/-- The two digests of a tick compared (R387, R392, R393). -/
def State.compareTick (s : State) (k : Nat) (equal own peer : Bool) : State :=
  let verify := s.joins && (match s.twn.origin with
    | some o => decide (s.tickLen ≠ 0) && decide ((o + cyc 128).toNat ≤ k * s.tickLen)
    | none => false)
  if verify then
    if equal then
      let n := s.fld aTWN_JOIN fTWN_JOIN_EQUAL + 1
      let s1 := ((s.setFld aTWN_JOIN fTWN_JOIN_PHASE 3).setFld aTWN_JOIN fTWN_JOIN_EQUAL n).setWide aTWN_TICKS 2
        (s.wide aTWN_TICKS 2 + 1)
      if s.fld aTWN_CFG fTWN_CFG_VERN ≤ n then s1.joinDone else s1
    else s.failJoin
  else if (s.twn.safeSplit && decide (s.twn.safeAt.toNat / s.tickLen ≤ k)) || s.joins then s
  else if s.twin = twActive ∨ s.twin = twStandby then
    if equal then s.setWide aTWN_TICKS 2 (s.wide aTWN_TICKS 2 + 1) else s.diverge k own peer
  else s

/-- Every tick of which both digests are present is compared, oldest first. -/
def State.compareAll (s : State) : Nat → State
  | 0 => s
  | n + 1 =>
    match s.twn.own.find? (fun (o : BitVec 64 × BitVec 256 × Bool) => s.twn.peer.any (fun p => p.1 == o.1)) with
    | none => s
    | some o =>
      match s.twn.peer.find? (fun (p : BitVec 64 × BitVec 256 × Bool) => p.1 == o.1) with
      | none => s
      | some p =>
        let s1 := { s with twn := { s.twn with
          own := s.twn.own.filter (fun (x : BitVec 64 × BitVec 256 × Bool) => x.1 != o.1)
          peer := s.twn.peer.filter (fun (x : BitVec 64 × BitVec 256 × Bool) => x.1 != o.1) } }
        (s1.compareTick o.1.toNat (decide (o.2.1 = p.2.1)) o.2.2 p.2.2).compareAll n

/-- DIGEST_SEND (R386, R387): 1,000 cycles after the end of a tick its digest is sent; what lies before that end is dropped. -/
def execDigestSend (s : State) : Result :=
  let t := s.tickLen
  if t = 0 ∨ !(s.twin == twActive || s.isStandby || (s.twin == twSolo && s.joins))
    ∨ (s.count - cyc 1000).toNat % t ≠ 0 ∨ s.freshAt aTWN_TICKS ≠ 0 then .next s
  else
    let stop := (s.count - cyc 1000).toNat / t
    if stop = 0 then .next s
    else
      let k := stop - 1
      let end_ := BitVec.ofNat 72 (stop * t)
      let s1 := (s.mark aTWN_TICKS 1).releaseTo end_
      let h := digestBytes (Config.sha384 (Config.tickBytes (s1.tickItems k)))
      let d : BitVec 256 := BitVec.ofNat 256 (leNat (h.take 32))
      let b := s1.blame k
      let s2 := { s1 with twn := { s1.twn with
        items := s1.twn.items.filter (fun i => Count.upto end_ i.at_)
        raises := s1.twn.raises.filter (fun (r : Nat × Count) => Count.upto end_ r.2)
        own := s1.twn.own ++ [(BitVec.ofNat 64 k, d, b)] } }
      let s3 := s2.sendFrame 2 1 (.digest (BitVec.ofNat 64 k) d b)
      .next (s3.compareAll s3.twn.own.length)

/-- DIGEST (R387): the twin's digest of a tick. -/
def execDigest (tick : BitVec 64) (dig : BitVec 256) (blame : Bool) (s : State) : Result :=
  if s.twin = twActive ∨ s.isStandby ∨ (s.twin = twSolo ∧ s.joins) then
    let s0 := s.peerHeard
    let s1 := { s0 with twn := { s0.twn with peer := s0.twn.peer ++ [(tick, dig, blame)] } }
    .next (s1.compareAll s1.twn.own.length)
  else .next s.peerHeard

/-! ## Forwarded transactions and ferried state (R380, R393) -/

/-- FWD (R380): in a joiner or standby the write is applied as though the port had accepted it. -/
def execFwd (p : Port) (addr : BitVec 48) (due : Count) (data : List Byte) (s : State) : Result :=
  if s.isStandby = false then .next s.peerHeard
  else
    let s := s.peerHeard
    let sp := hostSpace addr
    let off := hostOffset addr
    if sp = 0 then .next (s.writeWords (.forwarded p) none off (some due) (bytesWords data)).2.2
    else if s.memStatus sp off data.length true = stOk ∧ data ≠ [] then
      if Count.upto s.count (Count.cycleStart due) then
        .next ((s.crossed 75 due).hold (.forwarded p) due (.memWrite p sp off data))
      else .next ((s.refuse (.forwarded p) 0 false true false).late 0 76 75 due s.count)
    else .next (s.refuse (.forwarded p) 0 false true true)

/-- A register belongs to the run state that a join copies (R393): one of SCH, STE, LPE, SEG, ACQ, EXC, CAL or a pin island
that some event changes. -/
def runState (a : Nat) : Bool :=
  let b := a / 0x100000
  assigned a && !hardwired a && ((decide (4 ≤ b) && decide (b ≤ 7)) || b == 10 || b == 11 || b == 15 || decide (64 ≤ b))

/-- State of the active written into a joiner: words of run-state registers, bytes of the plain or of HBM. -/
def State.putFerry (s : State) (f : FerryBlock) : State :=
  if f.space = 0 then
    ((bytesWords f.data).foldl (fun (x : State × Nat) w =>
      (if runState x.2 then x.1.setReg x.2 w else x.1, x.2 + 4)) (s, f.offset.toNat)).1
  else if f.space = 1 then { s with sram := Memory.writeBytes s.sram f.offset.toNat f.data }
  else if f.space = 2 then { s with hbmMem := Memory.writeBytes s.hbmMem f.offset.toNat f.data }
  else s

/-- FERRY (R392, R393): a block that COPY sends is written at once; a mirrored change 128 cycles after its cycle, unless it lies
at or after the run origin and 128 cycles. -/
def execFerry (f : FerryBlock) (s : State) : Result :=
  if s.twin ≠ twJoining ∧ s.resyncs = false then .next s.peerHeard
  else
    let s := s.peerHeard
    match f.cycle with
    | none => .next (s.putFerry f)
    | some c =>
      let past := match s.twn.origin with
        | some o => Count.upto (o + cyc 128) c
        | none => false
      if past then .next s
      else if Count.upto s.count (c + cyc 128) then
        .next (s.hold (.island islTwin) (c + cyc 128) (.cmd (.ferry { f with cycle := none })))
      else .next (s.lateInternal 1 77 77 (c + cyc 128) s.count)

end Sys2Proof.Machine
end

◇ ◇ ◇ ◇ ◇

• _WORK INSTRUCTIONS_: Print, exactly and only, the lines running from the one with "else .next (s.lateInternal" to the end of the data above.

• _PROBLEM SOLUTION_:
      else .next (s.lateInternal 1 77 77 (c + cyc 128) s.count)

end Sys2Proof.Machine
end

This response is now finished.